Don't roll individual saving throws for 20 orcs. That's a terrible idea. Always, always, take the statistical average (or mix it up, and say that most saved one time, and then say they rolled poorly and most didn't make it the next time).

I understand not using the Mob template sometimes (DMGII iirc), as it's a bit weird and hard to understand how stuff like 'kicking an individual orc over the ledge' works sometimes. I'd still take a look at it - it abstracts groups of enemies into a single 'monster' with combined stats and hp.

Even attack rolls from groups of enemies can be abstracted - if only 5% of them would hit, say only 5% of them hit. Rolling a billion dice is always a terrible idea.

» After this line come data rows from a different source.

-- ==== Sys2Proof/WellFormed.lean ====
section
/-!
DEFINITION. What is well formed. A term of Instr is well formed by its types: every operand has exactly the
width its encoding gives it, so there is no ill-formed Instr. The checks are on what comes from outside:
request words (30_encoding.md R74), command bytes (R77) and assembler lines (R82).
-/

namespace Sys2Proof

/-- op, bits 31:28 of a request word (30_encoding.md R71). -/
abbrev opField (w : Word) : BitVec 4 := w.extractLsb' 28 4

/-- rsv, bits 27:16 of a request word (30_encoding.md R71). -/
abbrev rsvField (w : Word) : BitVec 12 := w.extractLsb' 16 12

/-- imm, bits 15:0 of a request word (30_encoding.md R71). -/
abbrev immField (w : Word) : BitVec 16 := w.extractLsb' 0 16

/-- First check of 30_encoding.md R74: op is not in 0xB to 0xF. -/
def opDefined (w : Word) : Bool := decide ((opField w).toNat ≤ 0xA)

/-- Second check of 30_encoding.md R74: rsv is zero. -/
def rsvZero (w : Word) : Bool := decide (rsvField w = 0)

/-- The imm bits that must be zero, by op (30_encoding.md R72). -/
def immMustBeZero (op : BitVec 4) : BitVec 16 :=
  match op.toNat with
  | 0x0 => 0x0000
  | 0x1 => 0xFF00
  | 0x3 => 0x0000
  | 0x5 => 0x0000
  | 0x7 => 0x0000
  | _ => 0xFFFF

/-- Third check of 30_encoding.md R74: no imm bit that must be zero is 1. -/
def immZeroWhereDue (w : Word) : Bool := decide (immField w &&& immMustBeZero (opField w) = 0)

/-- A legal request word (30_encoding.md R74). -/
def legalRequest (w : Word) : Bool := opDefined w && rsvZero w && immZeroWhereDue w

/-- A command byte of the table of 30_encoding.md R77. -/
def knownCommand (b : Byte) : Bool :=
  [0x00, 0x01, 0x07, 0x10, 0x11, 0x13, 0x20, 0x21, 0x23].contains b
    || decide (0x40 ≤ b ∧ b ≤ 0x47) || decide (0x60 ≤ b ∧ b ≤ 0x7F)

/-- The milli-unit code of a decimal with at most three fraction digits (30_encoding.md R82: the value times
1000); none with more digits. -/
def milliCode (whole : Nat) : List (Fin 10) → Option Nat
  | [] => some (1000 * whole)
  | [a] => some (1000 * whole + 100 * a)
  | [a, b] => some (1000 * whole + 100 * a + 10 * b)
  | [a, b, c] => some (1000 * whole + 100 * a + 10 * b + c)
  | _ => none

/-- An operand that fits `bits` bits, as the number it stands for; a decimal only where one is asked for. -/
def AsmOperand.value (bits : Nat) (asDecimal : Bool) : AsmOperand → Option Nat
  | .absent => none
  | .num n => if asDecimal = false ∧ n < 2 ^ bits then some n else none
  | .decimal w f =>
    match milliCode w f with
    | some n => if asDecimal = true ∧ n < 2 ^ bits then some n else none
    | none => none

/-- The operand of a line, with the defaults of 30_encoding.md R82; none where the assembler rejects the line. -/
def AsmLine.imm (l : AsmLine) : Option Nat :=
  match l.op, l.operand with
  | .init, .absent => some 0x23
  | .init, o => o.value 16 false
  | .setMode, o => o.value 8 false
  | .setSens, .absent => some 1000
  | .setSens, o => o.value 16 false
  | .setAcc, .absent => some 1200
  | .setAcc, o => o.value 16 false
  | .setRes, o => o.value 16 false
  | .setSensF, o => o.value 16 true
  | .setAccF, o => o.value 16 true
  | .reset, .absent => some 0
  | .getSens, .absent => some 0
  | .getAcc, .absent => some 0
  | .getRes, .absent => some 0
  | .getValue, .absent => some 0
  | .getStatus, .absent => some 0
  | _, _ => none

/-- A line the assembler accepts (30_encoding.md R82). -/
def AsmLine.wellFormed (l : AsmLine) : Bool := l.imm.isSome

end Sys2Proof
end

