-- ==== Sys2Proof/Tests/Slice0.lean ====
section
/-!
SUPPORT. The model's own tests. Expected values are from spec/95_test_vectors.md or worked by hand from the rules;
each theorem is one decoding, one function value or one step. The witnesses at the end meet the hypotheses of the
statements.
-/

namespace Sys2Proof.Tests

open Sys2Proof Sys2Proof.Machine Sys2Proof.Safety

/-! ## Small states -/

/-- The block after a successful INIT 0x23, with the given answers waiting on the bus. -/
def booted (writes : List WriteAnswer) (reads : List ReadAnswer) : State :=
  { State.reset with
    inited := true, addr := 0x23, sens := 1000, mtreg := 69, acc := 1200, mode := 0x20, res := 1
    env := ⟨[], [], writes, reads, [0], []⟩ }

/-- The reset block with a bus start answer and write answers waiting. -/
def fresh (start : StartAnswer) (writes : List WriteAnswer) : State :=
  { State.reset with env := ⟨[], [start], writes, [], [], []⟩ }

/-- An initialised block that takes its steps line by line, with a request word presented. -/
def presented (w : Word) : State :=
  { booted [] [] with env := { (booted [] []).env with requests := [w] } }

/-- An initialised block with the response 7 pending, which the host leaves for `delay` steps. -/
def answered (delay : Nat) : State :=
  respond .ok 7 { booted [] [] with env := { (booted [] []).env with delays := [delay] } }

/-- The response an instruction leaves. -/
def answer (i : Instr) (s : State) : Option Response := (goesTo (exec i s)).bind (·.rsp)

/-! ## Well-formedness: an ill-formed term for each check -/

theorem test_legal_getSens : legalRequest 0x40000000 = true := by decide
theorem test_illegal_op : opDefined 0xB0000000 = false := by decide
theorem test_illegal_rsv : rsvZero 0x00010023 = false := by decide
theorem test_illegal_setMode_imm : immZeroWhereDue 0x10000100 = false := by decide
theorem test_illegal_getStatus_imm : immZeroWhereDue 0xA0008000 = false := by decide
theorem test_unknown_command : knownCommand 0x48 = false := by decide
theorem test_asm_accepts : AsmLine.wellFormed ⟨.init, .absent⟩ = true := by decide
theorem test_asm_rejects_wide_byte : AsmLine.wellFormed ⟨.setMode, .num 256⟩ = false := by decide
theorem test_asm_rejects_wide_code : AsmLine.wellFormed ⟨.setSens, .num 65536⟩ = false := by decide
theorem test_asm_rejects_missing_index : AsmLine.wellFormed ⟨.setRes, .absent⟩ = false := by decide
theorem test_asm_rejects_extra_operand : AsmLine.wellFormed ⟨.reset, .num 0⟩ = false := by decide
theorem test_asm_rejects_four_digits : AsmLine.wellFormed ⟨.setSensF, .decimal 1 [0, 0, 0, 0]⟩ = false := by decide
theorem test_asm_decimal : assemble ⟨.setSensF, .decimal 3 [6, 8]⟩ = some (.req 0x30000E60) := by decide

/-! ## Decoding: a word written out for every constructor (30_encoding.md R75, R77; 95_test_vectors.md 2.1) -/

theorem test_decode_init : decodeTableWord 32 0x00000023 = some (.init 0x23) := by decide
theorem test_decode_setMode : decodeTableWord 32 0x100000FF = some (.setMode 0xFF) := by decide
theorem test_decode_reset : decodeTableWord 32 0x20000000 = some .reset := by decide
theorem test_decode_setSens : decodeTableWord 32 0x300007D0 = some (.setSens 2000) := by decide
theorem test_decode_getSens : decodeTableWord 32 0x40000000 = some .getSens := by decide
theorem test_decode_setAcc : decodeTableWord 32 0x500004B0 = some (.setAcc 1200) := by decide
theorem test_decode_getAcc : decodeTableWord 32 0x60000000 = some .getAcc := by decide
theorem test_decode_setRes : decodeTableWord 32 0x70000101 = some (.setRes 257) := by decide
theorem test_decode_getRes : decodeTableWord 32 0x80000000 = some .getRes := by decide
theorem test_decode_getValue : decodeTableWord 32 0x90000000 = some .getValue := by decide
theorem test_decode_getStatus : decodeTableWord 32 0xA0000000 = some .getStatus := by decide
theorem test_decode_powerDown : decodeTableWord 8 0b00000000 = some .powerDown := by decide
theorem test_decode_powerOn : decodeTableWord 8 0b00000001 = some .powerOn := by decide
theorem test_decode_resetDr : decodeTableWord 8 0b00000111 = some .resetDr := by decide
theorem test_decode_contHRes : decodeTableWord 8 0b00010000 = some .contHRes := by decide
theorem test_decode_contHRes2 : decodeTableWord 8 0b00010001 = some .contHRes2 := by decide
theorem test_decode_contLRes : decodeTableWord 8 0b00010011 = some .contLRes := by decide
theorem test_decode_oneHRes : decodeTableWord 8 0b00100000 = some .oneHRes := by decide
theorem test_decode_oneHRes2 : decodeTableWord 8 0b00100001 = some .oneHRes2 := by decide
theorem test_decode_oneLRes : decodeTableWord 8 0b00100011 = some .oneLRes := by decide
theorem test_decode_mtregHi : decodeTableWord 8 0b01000110 = some (.mtregHi 0b110) := by decide
theorem test_decode_mtregLo : decodeTableWord 8 0b01101010 = some (.mtregLo 0b01010) := by decide
theorem test_decode_rsv_rejected : decodeTableWord 32 0x00010023 = none := by decide
theorem test_decode_op_rejected : decodeTableWord 32 0xB0000000 = none := by decide
theorem test_decode_imm_rejected : decodeTableWord 32 0x20000001 = none := by decide
theorem test_decode_byte_rejected : decodeTableWord 8 0x48 = none := by decide

/-! ## The pure functions (95_test_vectors.md 2.2 to 2.8) -/

theorem test_mode_list : [1, 2, 3, 4, 5, 6].map modeList
    = [some 0x20, some 0x21, some 0x23, some 0x10, some 0x11, some 0x13] := by decide
theorem test_sensClamp_low : sensClamp .halfEven 449 = (450, 31) := by decide
theorem test_sensClamp_top : sensClamp .halfEven 3681 = (3681, 254) := by decide
theorem test_sensClamp_high : sensClamp .halfEven 3682 = (3680, 254) := by decide
theorem test_sensClamp_tie_even : sensClamp .halfEven 2500 = (2500, 172) := by decide
theorem test_sensClamp_tie_up : sensClamp .halfUp 2500 = (2500, 173) := by decide
theorem test_mtreg_128 : (mtregHighByte 128, mtregLowByte 128) = (0x44, 0x60) := by decide
theorem test_mtreg_254 : (mtregHighByte 254, mtregLowByte 254) = (0x47, 0x7E) := by decide
theorem test_accClamp_edges : [959, 960, 1440, 1441].map accClamp = [960, 960, 1440, 1440] := by decide
theorem test_wait_1025 : waitTime 0x20 1025 = 123 := by decide
theorem test_wait_low : waitTime 0x13 3681 = 58 := by decide
theorem test_raw_order : (rawCount .highFirst 0x02 0x58, rawCount .lowFirst 0x02 0x58) = (600, 22530) := by decide
theorem test_lux_half : convertLux 12345 1234 2345 5 = 2133060 := by decide
theorem test_lux_third : convertLux 1000 1440 3680 6 = 188707 := by decide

Groups of Enemies are either Weak or Overpowered

Depending on circumstance, it's hard to make just a group of weaker enemies a good challenge. I recommend deploying them as part of ensemble encounters with stronger leaders or monsters. In that sense, you can apply the rules strictly to the leader or serious threats, and abstract the actions/defenses of the minions, and it feels very natural to do this.

The PCs will treat the orcs as an environmental hazard, and that's great - that's exactly how a 'guards, get them!' situation should work.